A nurse said it was typical for space heaters to operate under desks and for blankets to be draped over the staff’s shoulders at night. The cold temperatures violate state building codes, which require a minimum temperature of 68 degrees.

The report also said that the official jail account about the medical response to Pantera being found unresponsive is contradicted by a report from Rural Metro Medical Services, the private ambulance company that came to the jail that morning. However, the details of the contradiction are blacked out.

“In the case of Pantera, without any doubt, that was a subject that belonged in a mental health institution,” the sheriff said.

The sheriff said that a female inmate was placed in a mental facility last week after three months in jail.

“It probably cost me $25,000 (in overtime) to watch an inmate who should be in a mental institution,” Voutour said. “It’s easy to say, ‘Why wasn’t (Pantera) placed?’ It’s harder to do.”

Jones’ death

Jones, who had a long history of heart disease, was a parole violator.

The 51-year-old man died of “acute untreated pulmonary edema, secondary to congestive heart failure,” the state report said.

He told jail staffers on his admission Nov. 29, 2012, that he had heart disease, emphysema and gout, and was addicted to crack cocaine.

Jones, too, was put in the Special Housing Unit so he could be watched more closely.

On Dec. 27 and 28, Jones complained of shortness of breath.

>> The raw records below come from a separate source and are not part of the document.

-- ==== Sys2Proof/Syntax.lean ====
section
/-! DEFINITION. The commands of the block: one constructor per row of spec/opcode_table.json, with the operands the
rules of the row give it. Where a row is an event that the device meets (a comparator trips, a frame arrives), its operands
are what the rules say is seen at that moment: a unit's number, a measured code, the bytes of a frame. -/

namespace Sys2Proof

/-- What the SECDED check of a 64-bit word finds on a read (R21). -/
inductive Ecc where
  | clean
  | single
  | double
  deriving DecidableEq, Repr

/-- An initiator of the fabric: its port (R13) and the unit behind the port (a host core 0 to 7, a Calfin engine; on port 14
0 CAN, 1 10BASE-T1S, 2 Feeder link, 3 JTAG debug). Shadows (R33) and marks (R153) are held for each initiator. -/
structure Initiator where
  port : Nat
  sub  : Nat
  deriving DecidableEq, Repr

/-- What a read of a 64-bit register asks for (R33). -/
inductive Half where
  | whole
  | lo
  | hi
  deriving DecidableEq, Repr

/-- A quantity of the region limits (R36). -/
inductive Quantity where
  | freq
  | supply
  | temp
  | skew
  deriving DecidableEq, Repr

/-- What the monitor of two adjacent islands measured in a row (R36), in thousandths: the differences of the clocks of islands 1 to 8 from
island 0's in ppm, at the end of their last gates; the voltages of the two domains in mV, every 100 ns; the two temperatures in K. -/
inductive Measured where
  | freq (dev : List Int)
  | supply (volts : List (Nat × Nat))
  | temp (kelvin : List (Int × Int))
  deriving DecidableEq, Repr

/-- A piece of stroke-bound work, or a task on the same rule (R28, R49, R231). -/
inductive Work where
  | sequence (n : Nat)
  | program (e : Nat)
  | forge
  | truss
  | bellows
  | battery
  | mortise
  | assay
  deriving DecidableEq, Repr

/-- The numbered work exists: a sequence (R75) or a program's engine (R124). -/
def Work.ok : Work → Bool
  | .sequence n => decide (n < 128)
  | .program e => decide (e < 48)
  | _ => true

/-- Who asks Coffer (R410, R418): a channel, whose frame lies in memory, or the dedicated path of an island with its frame. -/
inductive KeyReq where
  | channel (c : Nat)
  | path (island : Nat) (frame : List Byte)
  deriving DecidableEq, Repr

/-- The channel and the island exist. -/
def KeyReq.ok : KeyReq → Bool
  | .channel c => decide (c < 13)
  | .path n _ => decide (n < 9)

/-- An input point of Truss (R162). -/
inductive Input where
  | budget
  | curtail
  | aux
  deriving DecidableEq, Repr

/-- One sample of the Assay (R212, R213, R220, R248): the outputs of its 64 decimators, the inputs it finds stuck (R93), the
codes of converters A and B on the 16 AC channels, the code of converter C, and whether PFW_N reads low. -/
structure MeterSample where
  mods  : List Int
  stuck : List Nat
  a     : List Int
  b     : List Int
  c     : Int
  pfw   : Bool
  deriving DecidableEq, Repr

/-- The lists have their lengths and every code has 22 bits. -/
def MeterSample.ok (x : MeterSample) : Bool :=
  let fits (v : Int) : Bool := decide (-(2 ^ 21) ≤ v ∧ v < 2 ^ 21)
  decide (x.mods.length = 64 ∧ x.a.length = 16 ∧ x.b.length = 16) && (x.c :: x.mods ++ x.a ++ x.b).all fits
    && x.stuck.all fun m => decide (m < 64)

namespace Machine

/-- Numbered cells of one kind: the value an unlisted number holds, and the listed ones. -/
structure Arr (α : Type) where
  dflt  : α
  cells : List (Nat × α)
  deriving DecidableEq, Repr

What the medical staff did for him is blacked out in the report, Jones was found unresponsive in his cell shortly before noon Dec. 29, with a bloody liquid coming out of his mouth and nose.

The report also said Jones during his month in jail filled out numerous sick call slips but received no response. The state report cites “documentation of refusal of essential cardiac medications.” The documentation appears blacked out.


While Voutour responded to News questions about the state report and its recommendations, other county officials said little.

“It hasn’t been brought to my attention,” County Manager Jeffrey M. Glatz said.

County Legislature Chairman William L. Ross, C-Wheatfield, said he presumed the County Attorney’s Office was handling the reports.

Will the county end its contract with Armor?

“I know there’s a problem, and I know there’s not too many in the business Armor’s in,” Ross said.

James A. Vandette, the attorney for Pantera’s widow, said the state report “validates the claims we’re making” against the against the county.

“Our claim is not only limited to the treatment the decedent received, but to the overall operation of the jail,” Vandette said.